Фото Pixabay.com
До праздников в Сети активно обсуждался двухчасовой фильм Юрия Дудя «Колыма – родина нашего страха».
Его рефрен – напоминание о лютом морозе, сковывающем тела и души, помогающем государству истреблять своих граждан. Суровая природа на службе злобного режима.
Рефрен оппонентов Дудя, раздраженных этим фильмом – рассуждения о количествах и пропорциях. О том, что не было никаких 20 миллионов, пропущенных через колымскую мясорубку, а было от силы 2 миллиона. Что расстреляно всего-то тысяч 800, ну, пустяк.
Как и многие я для начала хочу отдать должное Юрию.

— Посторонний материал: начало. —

-- ==== Sys2Proof/Machine/Fabric.lean ====
section
/-! DEFINITION. Calls to the Xilux service, windows, and remote operations between packages (R110, R356 to R363, R366,
R369). -/

namespace Sys2Proof.Machine

/-! ## Calls (R110, R358) -/

/-- Status codes beyond the wait statuses (Table 19-2). -/
def scTimeout : Nat := 1
def scBusy : Nat := 2
def scPeerLost : Nat := 3
def scRange : Nat := 8
def scNoWindow : Nat := 9
def scRights : Nat := 10
def scStale : Nat := 11
def scBadCall : Nat := 12
def scNoCkpt : Nat := 13
def scFault : Nat := 14

/-- A call the service has received: its thread, number, block address and status register (R95, R109, R358). -/
structure Call where
  thread : Nat
  k : Nat
  ga : Word
  reg : Reg
  deriving DecidableEq, Repr

/-- The call of a record (Table 4-7). -/
def callOf (t : Nat) (p : Post) : Call where
  thread := t
  k := bitsAt (p.msg.words.getD 1 0) 0 8
  ga := p.msg.words.getD 6 0
  reg := Fin.ofNat 32 (bitsAt (p.msg.words.getD 3 0) 11 5)

/-- The thread is TRAPPED, running or SAVED (R97). -/
def State.stillTrapped (s : State) (t : Nat) : Bool := (s.thr t).st == .trapped || s.savedTrapped t

/-- The call of a TRAPPED thread that the service has received and not answered. -/
def State.callAt (s : State) (t : Nat) : Option Call :=
  if s.stillTrapped t then (s.service.find? (isCallOf (s.callLid t) (t % 2 ^ 20))).map (callOf t) else none

/-- A received call leaves the service's list. -/
def State.takeCall (s : State) (t : Nat) : State :=
  { s with service := s.service.filter fun p => !isCallOf (s.callLid t) (t % 2 ^ 20) p }

/-- THE ANSWER TO A CALL (R110, R358): the status goes to the register that the call names, `pc` becomes `kepc` + 4, and
the thread resumes; of a SAVED thread its slot image is written (R97). -/
def State.answer (s : State) (t : Nat) (reg : Reg) (status : Nat) : State :=
  let x := s.targetThread t
  let y := { x.setG reg (BitVec.ofNat 64 status) with pc := x.kepc + 4, st := .ready }
  if (s.thr t).st = .saved then s.slotWrite t y else s.setThr t y

/-- The block of a call: its address and bytes, if R358 allows the address. DESIGN CHOICE (log entry 131): the service reads an
uncorrectable word as it stands. -/
def State.callBlock (s : State) (c : Call) (n : Nat) : Option (Nat × List Byte) :=
  let a := c.ga.toNat
  let k := s.homeCor c.thread
  if a % 8 = 0 ∧ a + n ≤ k.scr then some (a, (List.range n).map fun i => k.scrByte (a + i)) else none

/-- Bytes written to the block of a call. -/
def State.putBlock (s : State) (t a : Nat) (bs : List Byte) : State := s.modHome t fun c => c.scrWrite a bs

/-- A call served: with its block, or RANGE where the block's address is bad. -/
def State.serve (s : State) (t k n : Nat) (f : State → Call → Nat → List Byte → State) :
    Host.Outcome State Fault Refusal :=
  match s.callAt t with
  | none => .next s
  | some c =>
    if c.k ≠ k then .next s
    else
      let s1 := s.takeCall t
      .next (match s1.callBlock c n with
        | none => s1.answer t c.reg scRange
        | some (a, bs) => f s1 c a bs)

/-- The numbers of Table 19-1. -/
def callNumbers : List Nat := [1, 2, 3, 4, 5, 0x10, 0x11, 0x12, 0x13, 0x14]

/-- A call whose number is absent from Table 19-1 returns BADCALL as the service receives it (R358). -/
def State.badCall (s : State) (t : Nat) : State :=
  match s.callAt t with
  | some c => if callNumbers.contains c.k then s else (s.takeCall t).answer t c.reg scBadCall
  | none => s

/-- The thread that a SYSCALL record is of: while its launch is SAVED it goes under its lid (R294). -/
def State.callerOf (s : State) (p : Post) : Nat :=
  let tid := bitsAt (p.msg.words.getD 2 0) 32 17
  match p.src with
  | some lid => if (s.cor (coreOf tid)).launch = some lid then tid else savedAs lid tid
  | none => tid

Может быть, более важно даже то, что должное ему отдадут и тысячи душ тех, кто остался в этих снегах, в темной глубине вечной мерзлоты.

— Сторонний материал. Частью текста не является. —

-- ==== Sys2Proof/Machine/Host.lean ====
section
/-! DEFINITION. Host requests, checkpoints, the end of an address space, and start-up (R289, R290, R293 to R295, R316,
R364, R367 to R369, R375). -/

namespace Sys2Proof.Machine

/-! ## Submitting a launch (R289, R290) -/

/-- A lid that no record holds: which one is drawn (R289). -/
def State.newLid (s : State) : Nat × State :=
  let (k, s) := s.draw
  let free := fun (l : Nat) => l != 0 && !(s.liveRecs.any (·.lid == l)) && (s.launches.find l).isNone
  let x := Config.place k % 65536
  (if free x then x else ((List.range 65536).find? free).getD 0, s)

/-- The FREE slots of a die's queue. -/
def State.freeSlots (s : State) (die : Nat) : List Nat :=
  (List.range 64).filter fun i => (s.lqRec die i).state == lqFree

/-- A dependence as it is bound when a record is built (R290). -/
inductive Dep where
  | met
  | lid (l : Nat)
  | unbound (rec_ : Nat)
  | stopped
  deriving DecidableEq, Repr

/-- A slot of `deps` bound to the most recent submission of the record it names (R290). -/
def Space.bindDep (sp : Space) : Option Nat → Dep
  | none => .met
  | some j =>
    match sp.subs.find j with
    | none => .unbound j
    | some 65536 => .met
    | some 65537 => .stopped
    | some l => .lid l

/-- The value of a bound slot. -/
def Dep.slot : Dep → Nat
  | .lid l => l
  | _ => 0

/-- The records, with their slots, that no submission has bound. -/
def unboundOf (ds : List Dep) : List (Nat × Nat) :=
  (ds.zipIdx).filterMap fun e =>
    match e.1 with
    | .unbound j => some (e.2, j)
    | _ => none

/-- Bytes of the block with a record's class bindings and groups (R289; log entry 81). -/
def LaunchRec.block (r : LaunchRec) : List Byte := classBytes r.classes ++ groupBytes r.groups

/-- Bytes of the pages of that block. -/
def LaunchRec.blockSize (r : LaunchRec) : Nat := (r.block.length + 4095) / 4096 * 4096

/-- The queue record of a die (Table 15-1); its class bindings stand at `blk`, its groups 128 bytes on. -/
def LaunchRec.queued (r : LaunchRec) (asid lid die blk : Nat) (karg : Word) (ds : List Dep) (tick : Nat) : LqRec :=
  let cores := r.set ++ r.extra
  let bits := ((cores.filter fun ck => coreDie ck == die).map fun ck => 2 ^ (ck % 512)).sum
  let flags := (if r.rtc then 1 else 0) + (if 1 < (diesOf cores).length then 2 else 0)
  { img := bytesOf lid 2 ++ bytesOf asid 2 ++ bytesOf r.prio 1 ++ bytesOf flags 1 ++ bytesOf r.ctx 1 ++
      bytesOf lqQueued 1 ++ bytesOf r.entry.toNat 8 ++ bytesOf karg.toNat 8 ++ bytesOf r.scratch 4 ++ bytesOf 0 4 ++
      bytesOf tick 8 ++ (ds.flatMap fun d => bytesOf d.slot 2) ++ bytesOf blk 8 ++ bytesOf (blk + 128) 8 ++ bytesOf bits 64,
    since := tick, unbound := unboundOf ds }

/-- The unbound dependences on a record bound to its new submission (R290). -/
def LqRec.bindTo (q : LqRec) (asid j lid : Nat) : LqRec :=
  if q.state = lqQueued ∧ q.asid = asid then
    let q' := (q.unbound.filter (·.2 == j)).foldl (fun x e => x.put (0x28 + 2 * e.1) 2 lid) q
    { q' with unbound := q.unbound.filter (·.2 != j) }
  else q

/-- A record entered in a FREE slot of a die, which one being drawn. -/
def State.enterLq (s : State) (die : Nat) (q : LqRec) : State :=
  let (i, s) := s.pick 0 (s.freeSlots die)
  ((s.setLq die i q).storeCmd die 1 i 0).lqDone die 0

/-- A submission accepted, its block at `blk` (R289, R290, R318). -/
def State.submit (s : State) (asid j : Nat) (sp : Space) (r : LaunchRec) (karg : Option Word) (blk : Nat) : State × Nat :=
  let (lid, s) := (s.homeWrite blk r.block).newLid
  let ds := r.deps.map sp.bindDep
  let s := s.mapDies fun d => { d with lq := d.lq.map fun e => (e.1, e.2.bindTo asid j lid) }
  let s := (diesOf (r.set ++ r.extra)).foldl (fun s die =>
    s.enterLq die (r.queued asid lid die blk (karg.getD r.arg) ds s.tick)) s
  let s : State := { s with
    launches := s.launches.set lid
      { Launch.init with asid := asid, rec_ := j, set := r.set, extra := r.extra, sdata := sp.sdata, classes := r.classes,
                         groups := r.groups },
    spaces := s.spaces.set asid { sp with subs := sp.subs.set j lid } }
  let dead := ds.any fun d => match d with
    | .stopped => true
    | .lid l => s.lstate l == lqStopped
    | _ => false
  (if dead then (s.postService (reportWords repStopped lid)).stopped lid else s, lid)

/-- HOST_SUBMIT (R289, R364): the reply carries the lid. DESIGN CHOICE (log entry 120): BUSY for an address space whose end is
accepted. -/
def execHostSubmit (h : HostHdr) (asid rec_ : Nat) (karg : Option Word) (s : State) :
    Host.Outcome State Fault Refusal :=
  s.hostDo h fun s =>
    match s.spaces.find asid with
    | none => (s, { status := scRange })
    | some sp =>
      match sp.recs[rec_]? with
      | none => (s, { status := scRange })
      | some r =>
        let dies := diesOf (r.set ++ r.extra)
        if s.spaceEnding asid || dies.any (fun d => (s.freeSlots d).isEmpty) then (s, { status := scBusy })
        else
          match s.allocPage (dies.headD 0) r.blockSize with
          | (none, _) => (s, { status := scBusy })
          | (some blk, s) =>
            let x := s.submit asid rec_ sp r karg blk
            (x.1, { status := 0, old := BitVec.ofNat 64 x.2 })

/-! ## Commands on a launch (R293 to R296, R364) -/

/-- A command on a launch through `lqcmd` of its first die: BUSY where the record's state does not admit it. -/
def State.hostCmd (s : State) (lid cmd : Nat) (f : State → Nat → Nat → State) : State × Answer :=
  match (List.range 12).find? fun d => s.dieHolds d lid with
  | none => (s, { status := scRange })
  | some d =>
    let s1 := f (s.storeCmd d cmd 0 lid) d lid
    (s1, { status := if (s1.die d).lqstat = 2 then scBusy else 0 })

/-- HOST_PREEMPT (R293, R364). -/
def execHostPreempt (h : HostHdr) (lid : Nat) (s : State) : Host.Outcome State Fault Refusal :=
  s.hostDo h fun s => s.hostCmd lid 2 State.lqPreempt

/-- HOST_RESUME (R294, R364). -/
def execHostResume (h : HostHdr) (lid : Nat) (s : State) : Host.Outcome State Fault Refusal :=
  s.hostDo h fun s => s.hostCmd lid 3 State.lqResume

/-- HOST_STOP (R295, R364). -/
def execHostStop (h : HostHdr) (lid : Nat) (s : State) : Host.Outcome State Fault Refusal :=
  s.hostDo h fun s => s.hostCmd lid 4 State.lqStop

/-! ## Reading and writing an address space (R362, R364) -/

/-- A host's length and address are in range: whole words, at most 4,096 bytes (R356, R364). -/
def hostRange (va len : Nat) : Bool :=
  va % 8 == 0 && len % 8 == 0 && decide (8 ≤ len) && decide (len ≤ 4096)

/-- A host's read of an address space, begun at a tick (R264, R364). -/
def State.doRead (s : State) (h : HostHdr) (asid : Nat) (va : Word) (len since : Nat) : State :=
  let x := s.onceOrWait h.ep h.seq (.read h asid va len) since fun s =>
    if (s.spaces.find asid).isNone || !hostRange va.toNat len then some (s, { status := scRange })
    else (s.spaceRead asid va.toNat len since).map fun a => (s, a)
  x.2.elim x.1 x.1.hostReply

/-- HOST_READ (R364). -/
def execHostRead (h : HostHdr) (asid : Nat) (va : Word) (len : Nat) (s : State) : Host.Outcome State Fault Refusal :=
  if s.started then .next (s.doRead h asid va len s.tick) else s.hostDo h fun s => (s, { status := scBusy })

/-- HOST_WRITE (R364). -/
def execHostWrite (h : HostHdr) (asid : Nat) (va : Word) (data : List Byte) (s : State) :
    Host.Outcome State Fault Refusal :=
  s.hostDo h fun s =>
    if (s.spaces.find asid).isNone || !hostRange va.toNat data.length then (s, { status := scRange })
    else s.spaceWrite asid va.toNat data

/-! ## Attestation and status (R364, R369) -/

/-- HOST_ATTEST (R364, R369): address space 0 names none. -/
def execHostAttest (h : HostHdr) (asid : Nat) (nonce : BitVec 384) (s : State) : Host.Outcome State Fault Refusal :=
  s.hostDo h fun s =>
    let n := beBytes nonce.toNat 48
    if asid = 0 then (s, { status := 0, data := s.quote n 0 })
    else
      match s.spaces.find asid with
      | some sp => (s, { status := 0, data := s.quote n sp.digest })
      | none => (s, { status := scRange })

/-- The launch states of a status reply: the count, then lid and state of each launch. -/
def State.launchStates (s : State) : List Byte :=
  bytesOf s.launches.length 8 ++ s.launches.flatMap fun e => bytesOf e.1 2 ++ bytesOf (s.lstate e.1) 2

/-- HOST_STATUS (R364): the online-die mask, the launch states, and the events since the last status. -/
def execHostStatus (h : HostHdr) (s : State) : Host.Outcome State Fault Refusal :=
  s.hostDo h fun s =>
    ({ s with events := [] },
     { status := 0, old := BitVec.ofNat 64 s.onlineMask, data := s.launchStates ++ s.events.flatMap fun d => bytesOf d 8 })

/-! ## The end of an address space (R375) -/

/-- The tables of an address space from one of a level down. -/
def tablesOf (m : List Host.Cell) : Nat → Nat → List Nat
  | 0, table => [table]
  | l + 1, table =>
    table :: (List.range 512).flatMap fun i =>
      let e := memWord m (table + 8 * i)
      if pteV e && !pteLeaf e then tablesOf m l (ptePa e) else []

/-- The physical pages that the leaves below a table name. -/
def leavesOf (m : List Host.Cell) : Nat → Nat → List Nat
  | 0, table => (List.range 512).filterMap fun i =>
      let e := memWord m (table + 8 * i)
      if pteV e && pteLeaf e then some (ptePa e) else none
  | l + 1, table => (List.range 512).flatMap fun i =>
      let e := memWord m (table + 8 * i)
      if !pteV e then [] else if pteLeaf e then [ptePa e] else leavesOf m l (ptePa e)

/-- The physical pages of an address space: its tables and what they map. -/
def State.spacePages (s : State) (root : Nat) : List Nat := tablesOf s.mem 4 root ++ leavesOf s.mem 4 root

/-- The tile records of an address space closed, their generations advanced (R252). -/
def Slice.closeAll (x : Slice) (asid : Nat) : Slice :=
  let mine := (x.recs.filter fun e => e.2.asid == asid).map (·.1)
  { x with
    recs := x.recs.filter fun e => e.2.asid != asid,
    gens := mine.foldl (fun g i => g.set i (if x.gen i = 4095 then 1 else x.gen i + 1)) x.gens,
    ents := x.ents.filter fun e => !mine.contains e.idx,
    queue := x.queue.filter fun q => !mine.contains q.idx,
    outside := x.outside.filter fun q => !mine.contains q.idx }

/-- A key of the beam or the footing belongs to an address space. -/
def keyOf (asid key : Nat) : Bool := key / 2 ^ 64 == asid

/-- The beam and the footing of a die without the entries of an address space. -/
def Die.forget (d : Die) (asid : Nat) : Die :=
  { d with
    beam := d.beam.filter fun e => !keyOf asid e.1,
    footLen := d.footLen.filter fun e => e.1 / 4096 != asid,
    settling := d.settling.map (fun e => (e.1, e.2.filter fun k => !keyOf asid k)),
    bstall := if (d.bstall.bind (·.key)).any (keyOf asid) then none else d.bstall }

/-- The purlins and battens that serve an address space emptied, their stalls gone, and their cores free of it. -/
def State.forgetKeys (s : State) (asid : Nat) : State :=
  { s with
    clusters := s.clusters.map fun e =>
      if s.clusterAsid e.1 = asid then (e.1, { e.2 with purlin := [], pstall := none, draining := [] }) else e,
    cores := s.cores.map (fun e =>
      if e.2.asid = asid ∧ e.1 < 8192 then
        (e.1, { e.2 with batten := [], stall := none, merging := [], pubs := [], asid := 0, tlb := [], icache := [] }) else e),
    dies := s.dies.map fun e => (e.1, e.2.forget asid) }

/-- A launch of an address space is QUEUED, RUNNING, SAVING or SAVED. -/
def State.spaceBusy (s : State) (asid : Nat) : Bool :=
  s.liveRecs.any fun r => r.asid == asid && decide (lqQueued ≤ r.state) && decide (r.state ≤ lqSaved)

/-- The blocks of the queue records of an address space (R289). -/
def State.recBlocks (s : State) (asid : Nat) : List Nat :=
  (s.liveRecs.filter fun r => r.asid == asid && r.grps == r.cls + 128).map LqRec.cls

/-- What the end of an address space frees (R375); a `til.open` that waits for a record entry may have one now (R262). -/
def State.unload (s : State) (asid : Nat) (sp : Space) : State :=
  let pages := s.spacePages sp.root ++ s.recBlocks asid
  let s := (s.forgetKeys asid).mapDies fun d =>
    { d with lq := d.lq.filter fun e => !(e.2.state != lqFree && e.2.asid == asid) }
  let s : State := { s with
    launches := s.launches.filter fun e => e.2.asid != asid,
    slices := s.slices.map (fun e => (e.1, e.2.closeAll asid)),
    windows := s.windows.filter fun e => e.2.asid != asid,
    groups := s.groups.filter fun e => e.2.asid != asid,
    caches := s.caches.erase (s.endpoint asid),
    spaces := s.spaces.erase asid }
  let s := (s.slices.map (·.1)).foldl State.wakeOpens (s.freePages fun b => pages.contains b)
  { s with inbox := s.inbox ++ s.waitingLoads.map (fun w => .hostLoad w.1 w.2), waitingLoads := [] }

/-- Operations begun on windows of an address space still wait at their homes (R360). -/
def State.opsOn (s : State) (asid : Nat) : Bool := s.windows.any fun e => e.2.asid == asid && s.windowBusy e.1

/-- The end of an address space is accepted, and waits for operations begun on its windows (R360, R375). -/
def State.unloadWaits (s : State) (h : HostHdr) (asid : Nat) : Bool :=
  (s.cached h.ep h.seq).isNone && (s.spaces.find asid).isSome && !s.spaceBusy asid && s.opsOn asid

/-- The end of an address space, asked for at a tick: it unexports the windows, so it waits for the operations begun on them,
and lets no other begin (R360, R364, R375). -/
def State.doUnload (s : State) (h : HostHdr) (asid since : Nat) : State :=
  let s := if s.unloadWaits h asid then s.closeWins fun _ w => w.asid == asid else s
  let x := s.onceOrWait h.ep h.seq (.unload h asid) since fun s =>
    match s.spaces.find asid with
    | none => some (s, { status := scRange })
    | some sp =>
      if s.spaceBusy asid then some (s, { status := scBusy })
      else if s.opsOn asid then none
      else some (s.unload asid sp, { status := 0 })
  x.2.elim x.1 x.1.hostReply

/-- HOST_UNLOAD (R364, R375). -/
def execHostUnload (h : HostHdr) (asid : Nat) (s : State) : Host.Outcome State Fault Refusal :=
  if s.started then .next (s.doUnload h asid s.tick) else s.hostDo h fun s => (s, { status := scBusy })

/-! ## Work that waits at its home (R206, R264, R317, R375) -/

/-- Waiting work can go on or has reached its limit. -/
def State.workReady (s : State) (w : RemoteWait) : Bool :=
  match w.work with
  | .op op => (s.performOp op w.since true).isSome
  | .read _ asid va len =>
    (s.spaces.find asid).isNone || !hostRange va.toNat len || (s.spaceRead asid va.toNat len w.since).isSome
  | .unload _ asid => (s.spaces.find asid).isNone || s.spaceBusy asid || !s.opsOn asid
  | .restore _ _ asid n _ left =>
    match s.regionAt asid n, left with
    | some r, e :: _ => !s.keyFull asid r e.1
    | _, _ => true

Мне же в данном случае хотелось бы присмотреться к полемике, разожженной фильмом. В ней можно найти что-то важное, то, что до сих пор раскалывает страну. То, что к нашей эпохе имеет отношение не меньшее, чем к той, о которой речь идет в фильме.
Наиболее читаемым из оппонентов Дудя оказался Захар Прилепин. Он – известный писатель и более того: автор романа «Обитель» о буднях спецлагеря на Соловецких островах в конце 1920-х годов. То есть, человек, в принципе, знающий. И, вот, он указывает Дудю на то, что тема уничтожения соотечественников органами НКВД не заслуживает такого внимания, ну, или негодования, по той причине, что после бойни 1937-38 годов была все же бойня, устроенная фашистской Германией и охватывающая четыре военных года – 1941-1945. В сравнении с ней работа НКВД уже не так впечатляет.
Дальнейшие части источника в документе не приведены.